Only one portion of the data is to be written out: from the line bearing "(hfind : ((headLines" through the line bearing "(hroom : pinRoom". Write it exactly as it appears.
■ ■ ■ ■
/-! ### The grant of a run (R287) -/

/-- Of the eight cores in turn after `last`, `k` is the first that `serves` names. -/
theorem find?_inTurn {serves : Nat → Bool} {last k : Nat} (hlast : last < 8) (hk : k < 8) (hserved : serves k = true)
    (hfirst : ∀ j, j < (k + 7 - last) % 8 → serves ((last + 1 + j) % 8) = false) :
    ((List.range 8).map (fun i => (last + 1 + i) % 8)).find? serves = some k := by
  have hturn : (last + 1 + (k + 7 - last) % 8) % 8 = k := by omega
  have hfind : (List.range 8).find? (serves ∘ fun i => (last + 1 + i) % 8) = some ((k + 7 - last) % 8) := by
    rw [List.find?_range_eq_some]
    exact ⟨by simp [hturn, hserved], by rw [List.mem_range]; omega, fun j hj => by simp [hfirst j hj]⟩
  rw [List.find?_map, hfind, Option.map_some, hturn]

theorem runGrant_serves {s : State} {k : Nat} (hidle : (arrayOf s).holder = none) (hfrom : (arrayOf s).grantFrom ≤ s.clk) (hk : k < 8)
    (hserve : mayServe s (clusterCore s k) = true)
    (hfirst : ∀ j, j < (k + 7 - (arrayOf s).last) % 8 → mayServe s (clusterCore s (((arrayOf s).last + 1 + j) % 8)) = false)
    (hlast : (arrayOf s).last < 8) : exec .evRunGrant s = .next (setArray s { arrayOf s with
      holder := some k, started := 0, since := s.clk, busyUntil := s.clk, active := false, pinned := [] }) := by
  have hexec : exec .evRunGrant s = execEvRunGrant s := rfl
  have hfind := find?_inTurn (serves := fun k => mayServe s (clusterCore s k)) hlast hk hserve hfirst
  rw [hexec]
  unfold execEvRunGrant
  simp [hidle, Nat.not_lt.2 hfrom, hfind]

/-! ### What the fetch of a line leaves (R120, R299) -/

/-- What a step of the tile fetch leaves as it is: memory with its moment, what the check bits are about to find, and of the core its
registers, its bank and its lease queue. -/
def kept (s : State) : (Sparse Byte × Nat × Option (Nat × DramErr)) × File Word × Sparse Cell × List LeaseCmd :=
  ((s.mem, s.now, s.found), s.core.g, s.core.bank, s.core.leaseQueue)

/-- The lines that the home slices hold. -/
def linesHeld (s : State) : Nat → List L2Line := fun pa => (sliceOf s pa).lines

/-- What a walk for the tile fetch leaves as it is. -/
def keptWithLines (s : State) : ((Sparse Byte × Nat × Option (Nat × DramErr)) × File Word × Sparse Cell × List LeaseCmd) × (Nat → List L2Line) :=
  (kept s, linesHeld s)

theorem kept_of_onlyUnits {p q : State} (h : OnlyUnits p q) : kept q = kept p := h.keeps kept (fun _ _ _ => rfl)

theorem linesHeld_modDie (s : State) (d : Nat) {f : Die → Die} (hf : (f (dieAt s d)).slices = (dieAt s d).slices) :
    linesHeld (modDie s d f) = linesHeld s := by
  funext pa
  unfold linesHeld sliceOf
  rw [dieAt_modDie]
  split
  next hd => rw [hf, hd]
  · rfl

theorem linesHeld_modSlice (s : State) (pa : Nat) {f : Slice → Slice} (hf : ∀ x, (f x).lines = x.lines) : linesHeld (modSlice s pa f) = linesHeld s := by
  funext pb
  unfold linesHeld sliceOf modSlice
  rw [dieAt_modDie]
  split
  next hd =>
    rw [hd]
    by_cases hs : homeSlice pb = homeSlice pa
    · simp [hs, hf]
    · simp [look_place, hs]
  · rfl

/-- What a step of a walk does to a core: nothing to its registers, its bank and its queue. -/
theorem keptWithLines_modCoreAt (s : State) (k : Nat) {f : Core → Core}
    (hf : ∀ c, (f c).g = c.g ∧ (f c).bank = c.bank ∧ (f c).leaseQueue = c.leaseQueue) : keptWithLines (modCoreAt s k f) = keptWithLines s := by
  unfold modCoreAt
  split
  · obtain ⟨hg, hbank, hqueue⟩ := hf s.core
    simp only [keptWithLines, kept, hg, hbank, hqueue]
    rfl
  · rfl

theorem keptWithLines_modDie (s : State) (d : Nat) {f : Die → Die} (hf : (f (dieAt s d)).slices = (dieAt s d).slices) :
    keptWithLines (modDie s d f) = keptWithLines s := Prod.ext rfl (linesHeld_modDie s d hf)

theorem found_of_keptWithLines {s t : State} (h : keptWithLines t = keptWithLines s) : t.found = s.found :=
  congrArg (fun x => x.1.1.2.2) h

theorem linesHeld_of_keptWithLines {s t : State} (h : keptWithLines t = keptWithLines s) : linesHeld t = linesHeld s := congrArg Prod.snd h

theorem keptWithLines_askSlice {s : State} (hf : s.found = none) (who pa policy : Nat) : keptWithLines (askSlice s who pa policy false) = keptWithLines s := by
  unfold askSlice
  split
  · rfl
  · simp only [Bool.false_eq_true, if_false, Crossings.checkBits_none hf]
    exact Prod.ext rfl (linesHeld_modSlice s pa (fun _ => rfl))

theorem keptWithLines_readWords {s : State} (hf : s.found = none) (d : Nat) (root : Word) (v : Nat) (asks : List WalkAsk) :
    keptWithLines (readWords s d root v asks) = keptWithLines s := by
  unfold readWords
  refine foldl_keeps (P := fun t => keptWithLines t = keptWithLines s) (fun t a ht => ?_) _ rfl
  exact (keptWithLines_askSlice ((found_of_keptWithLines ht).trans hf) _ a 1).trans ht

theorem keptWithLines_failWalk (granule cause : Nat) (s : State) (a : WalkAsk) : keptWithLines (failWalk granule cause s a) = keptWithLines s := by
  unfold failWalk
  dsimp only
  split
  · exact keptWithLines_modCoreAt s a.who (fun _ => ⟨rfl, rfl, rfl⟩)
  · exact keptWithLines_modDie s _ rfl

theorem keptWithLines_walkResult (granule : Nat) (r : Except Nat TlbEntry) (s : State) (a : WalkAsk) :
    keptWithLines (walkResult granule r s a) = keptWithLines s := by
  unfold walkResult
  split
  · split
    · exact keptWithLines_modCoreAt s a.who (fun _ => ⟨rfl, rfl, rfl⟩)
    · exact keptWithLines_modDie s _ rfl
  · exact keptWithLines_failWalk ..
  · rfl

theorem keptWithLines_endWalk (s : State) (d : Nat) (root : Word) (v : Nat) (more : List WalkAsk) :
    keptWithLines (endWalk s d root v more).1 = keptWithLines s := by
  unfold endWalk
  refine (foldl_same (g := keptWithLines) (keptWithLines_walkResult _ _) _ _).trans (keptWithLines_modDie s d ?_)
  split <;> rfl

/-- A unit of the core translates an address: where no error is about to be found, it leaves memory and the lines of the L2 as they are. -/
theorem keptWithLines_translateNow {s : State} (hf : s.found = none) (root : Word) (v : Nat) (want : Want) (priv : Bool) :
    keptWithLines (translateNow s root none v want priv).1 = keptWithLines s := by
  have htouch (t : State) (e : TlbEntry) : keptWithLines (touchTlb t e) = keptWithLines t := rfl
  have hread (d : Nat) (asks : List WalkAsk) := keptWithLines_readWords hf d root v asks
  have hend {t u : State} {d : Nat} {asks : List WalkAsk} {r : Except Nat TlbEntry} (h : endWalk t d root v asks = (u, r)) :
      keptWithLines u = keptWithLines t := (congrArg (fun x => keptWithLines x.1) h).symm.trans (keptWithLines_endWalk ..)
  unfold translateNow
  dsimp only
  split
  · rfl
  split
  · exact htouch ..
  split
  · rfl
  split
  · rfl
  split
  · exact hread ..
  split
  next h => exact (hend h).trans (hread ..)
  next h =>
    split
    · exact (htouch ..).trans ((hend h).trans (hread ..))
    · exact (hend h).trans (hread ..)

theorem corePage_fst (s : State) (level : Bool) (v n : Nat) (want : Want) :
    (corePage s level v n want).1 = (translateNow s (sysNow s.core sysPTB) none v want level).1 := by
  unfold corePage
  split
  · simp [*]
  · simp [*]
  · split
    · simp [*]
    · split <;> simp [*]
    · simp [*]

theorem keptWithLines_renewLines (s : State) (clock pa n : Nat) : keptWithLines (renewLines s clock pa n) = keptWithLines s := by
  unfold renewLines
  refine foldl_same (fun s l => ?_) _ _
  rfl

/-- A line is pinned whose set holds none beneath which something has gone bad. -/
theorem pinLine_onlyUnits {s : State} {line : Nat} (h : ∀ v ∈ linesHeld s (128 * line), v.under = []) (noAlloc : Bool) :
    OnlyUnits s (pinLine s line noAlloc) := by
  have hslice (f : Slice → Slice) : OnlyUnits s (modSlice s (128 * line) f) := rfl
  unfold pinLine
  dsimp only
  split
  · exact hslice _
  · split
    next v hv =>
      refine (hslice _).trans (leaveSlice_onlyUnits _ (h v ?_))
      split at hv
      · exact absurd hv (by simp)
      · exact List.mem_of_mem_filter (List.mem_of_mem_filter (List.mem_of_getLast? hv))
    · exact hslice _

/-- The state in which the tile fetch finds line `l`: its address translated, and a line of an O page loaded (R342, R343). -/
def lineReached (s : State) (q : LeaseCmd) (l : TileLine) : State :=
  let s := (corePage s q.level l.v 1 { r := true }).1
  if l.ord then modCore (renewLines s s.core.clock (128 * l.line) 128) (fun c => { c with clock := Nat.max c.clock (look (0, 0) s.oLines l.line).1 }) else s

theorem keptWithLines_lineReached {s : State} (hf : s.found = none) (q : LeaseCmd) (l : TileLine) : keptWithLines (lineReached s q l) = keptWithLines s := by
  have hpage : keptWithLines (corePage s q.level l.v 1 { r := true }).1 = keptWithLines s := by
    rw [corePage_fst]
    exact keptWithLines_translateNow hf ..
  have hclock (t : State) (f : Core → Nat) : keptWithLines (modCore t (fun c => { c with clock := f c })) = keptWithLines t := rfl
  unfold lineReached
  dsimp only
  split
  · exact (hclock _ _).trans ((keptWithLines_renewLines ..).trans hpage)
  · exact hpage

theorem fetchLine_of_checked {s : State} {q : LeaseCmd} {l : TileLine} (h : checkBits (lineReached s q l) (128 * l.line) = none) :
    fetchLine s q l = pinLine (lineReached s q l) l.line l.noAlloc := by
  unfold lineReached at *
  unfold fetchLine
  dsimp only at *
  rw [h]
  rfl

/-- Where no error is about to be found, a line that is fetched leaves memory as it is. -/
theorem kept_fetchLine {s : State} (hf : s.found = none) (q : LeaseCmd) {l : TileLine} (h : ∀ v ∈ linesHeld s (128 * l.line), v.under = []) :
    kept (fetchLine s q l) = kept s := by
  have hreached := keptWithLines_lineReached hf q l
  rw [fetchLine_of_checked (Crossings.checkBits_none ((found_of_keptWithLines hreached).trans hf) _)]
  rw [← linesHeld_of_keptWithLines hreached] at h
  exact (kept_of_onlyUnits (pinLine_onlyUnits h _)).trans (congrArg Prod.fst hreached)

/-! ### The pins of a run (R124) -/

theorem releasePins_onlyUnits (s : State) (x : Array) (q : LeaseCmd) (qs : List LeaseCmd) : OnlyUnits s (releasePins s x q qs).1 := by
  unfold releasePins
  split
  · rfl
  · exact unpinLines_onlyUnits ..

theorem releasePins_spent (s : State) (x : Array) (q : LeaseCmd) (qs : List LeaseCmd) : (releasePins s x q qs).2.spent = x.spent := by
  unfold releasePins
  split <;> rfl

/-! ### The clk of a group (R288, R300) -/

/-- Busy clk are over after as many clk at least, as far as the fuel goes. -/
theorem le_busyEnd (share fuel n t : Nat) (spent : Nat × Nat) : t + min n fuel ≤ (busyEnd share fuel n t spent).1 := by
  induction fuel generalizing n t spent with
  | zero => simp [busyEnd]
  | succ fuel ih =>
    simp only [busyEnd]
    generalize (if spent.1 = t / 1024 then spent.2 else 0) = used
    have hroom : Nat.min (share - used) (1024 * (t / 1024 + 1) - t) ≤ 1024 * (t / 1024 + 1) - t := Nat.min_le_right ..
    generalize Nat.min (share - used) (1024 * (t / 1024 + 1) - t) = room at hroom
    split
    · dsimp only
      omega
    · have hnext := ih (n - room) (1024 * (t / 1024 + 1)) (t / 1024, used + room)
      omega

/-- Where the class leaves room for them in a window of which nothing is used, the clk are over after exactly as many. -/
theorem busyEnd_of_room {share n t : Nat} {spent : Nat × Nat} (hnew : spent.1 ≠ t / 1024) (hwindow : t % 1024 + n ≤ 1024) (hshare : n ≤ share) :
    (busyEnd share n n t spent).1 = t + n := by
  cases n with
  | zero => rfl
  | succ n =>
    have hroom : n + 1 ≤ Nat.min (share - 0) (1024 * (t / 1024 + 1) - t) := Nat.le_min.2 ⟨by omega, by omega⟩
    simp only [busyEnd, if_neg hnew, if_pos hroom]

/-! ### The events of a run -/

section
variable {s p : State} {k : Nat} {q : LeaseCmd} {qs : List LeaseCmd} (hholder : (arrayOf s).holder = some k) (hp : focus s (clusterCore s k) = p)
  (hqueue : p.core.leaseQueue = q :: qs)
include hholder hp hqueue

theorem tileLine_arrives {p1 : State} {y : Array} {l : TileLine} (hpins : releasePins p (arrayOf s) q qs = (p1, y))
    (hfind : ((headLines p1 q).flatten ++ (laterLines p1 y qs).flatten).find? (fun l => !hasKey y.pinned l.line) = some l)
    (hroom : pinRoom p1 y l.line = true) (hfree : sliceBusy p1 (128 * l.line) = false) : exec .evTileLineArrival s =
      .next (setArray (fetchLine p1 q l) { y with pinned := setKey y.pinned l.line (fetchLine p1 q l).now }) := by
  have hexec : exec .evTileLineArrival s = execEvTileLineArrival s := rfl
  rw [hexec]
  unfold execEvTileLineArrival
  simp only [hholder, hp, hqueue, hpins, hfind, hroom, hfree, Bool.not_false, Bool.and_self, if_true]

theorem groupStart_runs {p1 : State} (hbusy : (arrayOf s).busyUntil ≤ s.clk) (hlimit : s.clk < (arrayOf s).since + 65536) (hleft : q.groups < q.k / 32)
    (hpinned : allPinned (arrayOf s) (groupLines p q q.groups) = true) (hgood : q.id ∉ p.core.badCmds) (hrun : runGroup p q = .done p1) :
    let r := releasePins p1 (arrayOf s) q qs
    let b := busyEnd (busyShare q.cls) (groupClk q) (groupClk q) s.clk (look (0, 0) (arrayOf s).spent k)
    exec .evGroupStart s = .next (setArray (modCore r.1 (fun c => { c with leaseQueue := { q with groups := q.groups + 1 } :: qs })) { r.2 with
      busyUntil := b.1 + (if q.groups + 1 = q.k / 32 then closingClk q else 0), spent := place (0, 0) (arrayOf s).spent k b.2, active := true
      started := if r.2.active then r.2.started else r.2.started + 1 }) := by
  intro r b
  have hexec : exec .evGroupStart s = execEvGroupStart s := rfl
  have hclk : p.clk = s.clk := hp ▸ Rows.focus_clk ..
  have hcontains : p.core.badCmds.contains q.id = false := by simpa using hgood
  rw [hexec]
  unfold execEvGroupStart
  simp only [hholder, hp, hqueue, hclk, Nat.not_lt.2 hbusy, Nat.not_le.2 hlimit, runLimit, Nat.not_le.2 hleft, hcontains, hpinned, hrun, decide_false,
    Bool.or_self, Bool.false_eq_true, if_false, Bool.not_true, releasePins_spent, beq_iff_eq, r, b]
■ ■ ■ ■
WRITTEN ANSWER:
    (hfind : ((headLines p1 q).flatten ++ (laterLines p1 y qs).flatten).find? (fun l => !hasKey y.pinned l.line) = some l)
    (hroom : pinRoom p1 y l.line = true) (hfree : sliceBusy p1 (128 * l.line) = false) : exec .evTileLineArrival s =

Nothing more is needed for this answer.